--- BRIEF ---
Would you set down the data below exactly as shown?

--- INPUT FOR THIS TASK ---
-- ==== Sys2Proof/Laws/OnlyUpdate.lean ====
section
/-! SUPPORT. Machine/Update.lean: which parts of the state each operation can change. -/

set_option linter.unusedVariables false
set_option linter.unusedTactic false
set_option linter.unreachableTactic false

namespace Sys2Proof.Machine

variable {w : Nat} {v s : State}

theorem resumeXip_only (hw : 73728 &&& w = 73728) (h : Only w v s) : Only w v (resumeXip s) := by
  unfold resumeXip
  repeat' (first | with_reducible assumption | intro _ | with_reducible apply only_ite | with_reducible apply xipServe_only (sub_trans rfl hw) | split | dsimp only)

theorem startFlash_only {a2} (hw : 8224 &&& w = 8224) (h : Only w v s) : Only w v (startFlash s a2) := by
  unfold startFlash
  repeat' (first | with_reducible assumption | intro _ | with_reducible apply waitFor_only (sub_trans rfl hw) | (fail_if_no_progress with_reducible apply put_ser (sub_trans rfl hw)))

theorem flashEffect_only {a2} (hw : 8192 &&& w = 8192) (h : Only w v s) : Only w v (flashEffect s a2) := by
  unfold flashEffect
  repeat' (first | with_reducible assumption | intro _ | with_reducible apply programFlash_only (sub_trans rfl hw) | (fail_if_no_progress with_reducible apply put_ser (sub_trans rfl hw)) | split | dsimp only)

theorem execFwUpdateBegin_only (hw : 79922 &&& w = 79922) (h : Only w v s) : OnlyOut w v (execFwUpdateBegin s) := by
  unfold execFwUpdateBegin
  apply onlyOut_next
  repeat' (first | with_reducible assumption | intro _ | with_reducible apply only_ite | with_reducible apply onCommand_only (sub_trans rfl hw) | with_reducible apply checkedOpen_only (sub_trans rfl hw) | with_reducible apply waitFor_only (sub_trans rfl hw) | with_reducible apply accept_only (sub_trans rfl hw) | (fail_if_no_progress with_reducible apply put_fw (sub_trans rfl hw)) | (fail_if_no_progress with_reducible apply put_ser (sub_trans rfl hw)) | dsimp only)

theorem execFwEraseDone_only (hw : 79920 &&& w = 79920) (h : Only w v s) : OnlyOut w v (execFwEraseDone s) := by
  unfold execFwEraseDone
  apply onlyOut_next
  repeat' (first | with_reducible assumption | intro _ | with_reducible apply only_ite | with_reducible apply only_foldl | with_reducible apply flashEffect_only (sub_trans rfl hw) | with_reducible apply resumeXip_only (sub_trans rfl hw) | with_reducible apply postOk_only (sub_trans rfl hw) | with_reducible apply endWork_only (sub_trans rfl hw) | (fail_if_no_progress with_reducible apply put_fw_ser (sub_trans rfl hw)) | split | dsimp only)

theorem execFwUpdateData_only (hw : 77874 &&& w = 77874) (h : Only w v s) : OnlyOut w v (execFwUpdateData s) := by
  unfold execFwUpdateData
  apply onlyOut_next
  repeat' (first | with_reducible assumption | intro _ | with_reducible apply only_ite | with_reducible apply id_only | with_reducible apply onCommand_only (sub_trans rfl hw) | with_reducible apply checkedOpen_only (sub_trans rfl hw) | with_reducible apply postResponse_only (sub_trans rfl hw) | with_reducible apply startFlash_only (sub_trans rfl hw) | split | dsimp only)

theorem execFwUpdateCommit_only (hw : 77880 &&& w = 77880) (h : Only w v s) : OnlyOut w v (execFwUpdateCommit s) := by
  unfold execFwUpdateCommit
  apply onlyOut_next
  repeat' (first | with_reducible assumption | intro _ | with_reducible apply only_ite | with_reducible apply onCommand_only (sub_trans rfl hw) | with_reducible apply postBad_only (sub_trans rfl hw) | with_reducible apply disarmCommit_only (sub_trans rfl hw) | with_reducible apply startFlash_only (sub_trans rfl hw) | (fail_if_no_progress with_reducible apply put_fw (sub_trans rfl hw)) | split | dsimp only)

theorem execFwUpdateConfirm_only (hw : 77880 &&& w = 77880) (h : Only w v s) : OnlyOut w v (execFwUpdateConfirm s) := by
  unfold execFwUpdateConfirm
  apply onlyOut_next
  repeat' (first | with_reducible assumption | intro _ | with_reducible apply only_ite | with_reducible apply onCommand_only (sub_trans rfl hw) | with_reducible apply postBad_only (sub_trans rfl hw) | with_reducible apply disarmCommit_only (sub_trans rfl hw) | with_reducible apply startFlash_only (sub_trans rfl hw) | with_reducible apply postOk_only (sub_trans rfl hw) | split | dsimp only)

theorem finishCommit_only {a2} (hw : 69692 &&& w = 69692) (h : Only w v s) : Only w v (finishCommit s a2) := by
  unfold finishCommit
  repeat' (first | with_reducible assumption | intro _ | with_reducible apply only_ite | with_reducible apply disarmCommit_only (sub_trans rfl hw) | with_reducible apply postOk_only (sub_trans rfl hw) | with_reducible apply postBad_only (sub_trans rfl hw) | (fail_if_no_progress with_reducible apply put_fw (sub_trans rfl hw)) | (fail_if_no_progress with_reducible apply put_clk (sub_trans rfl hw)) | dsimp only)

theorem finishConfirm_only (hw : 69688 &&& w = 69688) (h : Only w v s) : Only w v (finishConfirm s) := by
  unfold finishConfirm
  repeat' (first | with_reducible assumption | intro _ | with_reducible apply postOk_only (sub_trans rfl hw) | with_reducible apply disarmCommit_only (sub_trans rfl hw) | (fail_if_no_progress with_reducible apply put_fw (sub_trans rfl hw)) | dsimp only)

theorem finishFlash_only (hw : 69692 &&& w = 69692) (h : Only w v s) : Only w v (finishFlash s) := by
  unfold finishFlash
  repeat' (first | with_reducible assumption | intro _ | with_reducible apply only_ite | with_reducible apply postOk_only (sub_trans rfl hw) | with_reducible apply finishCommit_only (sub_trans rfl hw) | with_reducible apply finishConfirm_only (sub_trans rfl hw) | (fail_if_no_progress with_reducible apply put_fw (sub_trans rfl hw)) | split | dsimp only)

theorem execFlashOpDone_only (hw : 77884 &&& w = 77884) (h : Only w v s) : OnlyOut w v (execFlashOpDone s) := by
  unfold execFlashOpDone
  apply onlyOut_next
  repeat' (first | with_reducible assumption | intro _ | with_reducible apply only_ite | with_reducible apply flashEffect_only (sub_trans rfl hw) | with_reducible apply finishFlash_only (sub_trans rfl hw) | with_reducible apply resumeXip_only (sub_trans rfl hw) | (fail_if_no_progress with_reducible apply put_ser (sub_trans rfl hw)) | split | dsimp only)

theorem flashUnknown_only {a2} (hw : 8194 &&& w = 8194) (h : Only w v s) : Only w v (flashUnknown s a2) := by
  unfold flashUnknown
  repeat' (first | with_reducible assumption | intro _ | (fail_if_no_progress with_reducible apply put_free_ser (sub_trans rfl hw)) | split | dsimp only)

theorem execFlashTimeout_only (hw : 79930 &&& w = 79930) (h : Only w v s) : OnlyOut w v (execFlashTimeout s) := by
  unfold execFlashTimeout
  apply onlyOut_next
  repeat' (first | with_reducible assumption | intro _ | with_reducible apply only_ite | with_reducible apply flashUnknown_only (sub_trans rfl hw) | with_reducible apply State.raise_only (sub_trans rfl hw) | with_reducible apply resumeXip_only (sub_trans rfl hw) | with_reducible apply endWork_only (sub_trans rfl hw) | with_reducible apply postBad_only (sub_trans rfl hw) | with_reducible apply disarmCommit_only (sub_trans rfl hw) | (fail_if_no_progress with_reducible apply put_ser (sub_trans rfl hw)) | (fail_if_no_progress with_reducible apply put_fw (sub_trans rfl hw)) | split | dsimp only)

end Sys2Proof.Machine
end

--- REPLY TO THE EXERCISE ---
-- ==== Sys2Proof/Laws/OnlyUpdate.lean ====
section
/-! SUPPORT. Machine/Update.lean: which parts of the state each operation can change. -/

set_option linter.unusedVariables false
set_option linter.unusedTactic false
set_option linter.unreachableTactic false

namespace Sys2Proof.Machine

variable {w : Nat} {v s : State}

theorem resumeXip_only (hw : 73728 &&& w = 73728) (h : Only w v s) : Only w v (resumeXip s) := by
  unfold resumeXip
  repeat' (first | with_reducible assumption | intro _ | with_reducible apply only_ite | with_reducible apply xipServe_only (sub_trans rfl hw) | split | dsimp only)

theorem startFlash_only {a2} (hw : 8224 &&& w = 8224) (h : Only w v s) : Only w v (startFlash s a2) := by
  unfold startFlash
  repeat' (first | with_reducible assumption | intro _ | with_reducible apply waitFor_only (sub_trans rfl hw) | (fail_if_no_progress with_reducible apply put_ser (sub_trans rfl hw)))

theorem flashEffect_only {a2} (hw : 8192 &&& w = 8192) (h : Only w v s) : Only w v (flashEffect s a2) := by
  unfold flashEffect
  repeat' (first | with_reducible assumption | intro _ | with_reducible apply programFlash_only (sub_trans rfl hw) | (fail_if_no_progress with_reducible apply put_ser (sub_trans rfl hw)) | split | dsimp only)

theorem execFwUpdateBegin_only (hw : 79922 &&& w = 79922) (h : Only w v s) : OnlyOut w v (execFwUpdateBegin s) := by
  unfold execFwUpdateBegin
  apply onlyOut_next
  repeat' (first | with_reducible assumption | intro _ | with_reducible apply only_ite | with_reducible apply onCommand_only (sub_trans rfl hw) | with_reducible apply checkedOpen_only (sub_trans rfl hw) | with_reducible apply waitFor_only (sub_trans rfl hw) | with_reducible apply accept_only (sub_trans rfl hw) | (fail_if_no_progress with_reducible apply put_fw (sub_trans rfl hw)) | (fail_if_no_progress with_reducible apply put_ser (sub_trans rfl hw)) | dsimp only)

theorem execFwEraseDone_only (hw : 79920 &&& w = 79920) (h : Only w v s) : OnlyOut w v (execFwEraseDone s) := by
  unfold execFwEraseDone
  apply onlyOut_next
  repeat' (first | with_reducible assumption | intro _ | with_reducible apply only_ite | with_reducible apply only_foldl | with_reducible apply flashEffect_only (sub_trans rfl hw) | with_reducible apply resumeXip_only (sub_trans rfl hw) | with_reducible apply postOk_only (sub_trans rfl hw) | with_reducible apply endWork_only (sub_trans rfl hw) | (fail_if_no_progress with_reducible apply put_fw_ser (sub_trans rfl hw)) | split | dsimp only)

theorem execFwUpdateData_only (hw : 77874 &&& w = 77874) (h : Only w v s) : OnlyOut w v (execFwUpdateData s) := by
  unfold execFwUpdateData
  apply onlyOut_next
  repeat' (first | with_reducible assumption | intro _ | with_reducible apply only_ite | with_reducible apply id_only | with_reducible apply onCommand_only (sub_trans rfl hw) | with_reducible apply checkedOpen_only (sub_trans rfl hw) | with_reducible apply postResponse_only (sub_trans rfl hw) | with_reducible apply startFlash_only (sub_trans rfl hw) | split | dsimp only)

theorem execFwUpdateCommit_only (hw : 77880 &&& w = 77880) (h : Only w v s) : OnlyOut w v (execFwUpdateCommit s) := by
  unfold execFwUpdateCommit
  apply onlyOut_next
  repeat' (first | with_reducible assumption | intro _ | with_reducible apply only_ite | with_reducible apply onCommand_only (sub_trans rfl hw) | with_reducible apply postBad_only (sub_trans rfl hw) | with_reducible apply disarmCommit_only (sub_trans rfl hw) | with_reducible apply startFlash_only (sub_trans rfl hw) | (fail_if_no_progress with_reducible apply put_fw (sub_trans rfl hw)) | split | dsimp only)

theorem execFwUpdateConfirm_only (hw : 77880 &&& w = 77880) (h : Only w v s) : OnlyOut w v (execFwUpdateConfirm s) := by
  unfold execFwUpdateConfirm
  apply onlyOut_next
  repeat' (first | with_reducible assumption | intro _ | with_reducible apply only_ite | with_reducible apply onCommand_only (sub_trans rfl hw) | with_reducible apply postBad_only (sub_trans rfl hw) | with_reducible apply disarmCommit_only (sub_trans rfl hw) | with_reducible apply startFlash_only (sub_trans rfl hw) | with_reducible apply postOk_only (sub_trans rfl hw) | split | dsimp only)

theorem finishCommit_only {a2} (hw : 69692 &&& w = 69692) (h : Only w v s) : Only w v (finishCommit s a2) := by
  unfold finishCommit
  repeat' (first | with_reducible assumption | intro _ | with_reducible apply only_ite | with_reducible apply disarmCommit_only (sub_trans rfl hw) | with_reducible apply postOk_only (sub_trans rfl hw) | with_reducible apply postBad_only (sub_trans rfl hw) | (fail_if_no_progress with_reducible apply put_fw (sub_trans rfl hw)) | (fail_if_no_progress with_reducible apply put_clk (sub_trans rfl hw)) | dsimp only)

theorem finishConfirm_only (hw : 69688 &&& w = 69688) (h : Only w v s) : Only w v (finishConfirm s) := by
  unfold finishConfirm
  repeat' (first | with_reducible assumption | intro _ | with_reducible apply postOk_only (sub_trans rfl hw) | with_reducible apply disarmCommit_only (sub_trans rfl hw) | (fail_if_no_progress with_reducible apply put_fw (sub_trans rfl hw)) | dsimp only)

theorem finishFlash_only (hw : 69692 &&& w = 69692) (h : Only w v s) : Only w v (finishFlash s) := by
  unfold finishFlash
  repeat' (first | with_reducible assumption | intro _ | with_reducible apply only_ite | with_reducible apply postOk_only (sub_trans rfl hw) | with_reducible apply finishCommit_only (sub_trans rfl hw) | with_reducible apply finishConfirm_only (sub_trans rfl hw) | (fail_if_no_progress with_reducible apply put_fw (sub_trans rfl hw)) | split | dsimp only)

theorem execFlashOpDone_only (hw : 77884 &&& w = 77884) (h : Only w v s) : OnlyOut w v (execFlashOpDone s) := by
  unfold execFlashOpDone
  apply onlyOut_next
  repeat' (first | with_reducible assumption | intro _ | with_reducible apply only_ite | with_reducible apply flashEffect_only (sub_trans rfl hw) | with_reducible apply finishFlash_only (sub_trans rfl hw) | with_reducible apply resumeXip_only (sub_trans rfl hw) | (fail_if_no_progress with_reducible apply put_ser (sub_trans rfl hw)) | split | dsimp only)

theorem flashUnknown_only {a2} (hw : 8194 &&& w = 8194) (h : Only w v s) : Only w v (flashUnknown s a2) := by
  unfold flashUnknown
  repeat' (first | with_reducible assumption | intro _ | (fail_if_no_progress with_reducible apply put_free_ser (sub_trans rfl hw)) | split | dsimp only)

theorem execFlashTimeout_only (hw : 79930 &&& w = 79930) (h : Only w v s) : OnlyOut w v (execFlashTimeout s) := by
  unfold execFlashTimeout
  apply onlyOut_next
  repeat' (first | with_reducible assumption | intro _ | with_reducible apply only_ite | with_reducible apply flashUnknown_only (sub_trans rfl hw) | with_reducible apply State.raise_only (sub_trans rfl hw) | with_reducible apply resumeXip_only (sub_trans rfl hw) | with_reducible apply endWork_only (sub_trans rfl hw) | with_reducible apply postBad_only (sub_trans rfl hw) | with_reducible apply disarmCommit_only (sub_trans rfl hw) | (fail_if_no_progress with_reducible apply put_ser (sub_trans rfl hw)) | (fail_if_no_progress with_reducible apply put_fw (sub_trans rfl hw)) | split | dsimp only)

end Sys2Proof.Machine
end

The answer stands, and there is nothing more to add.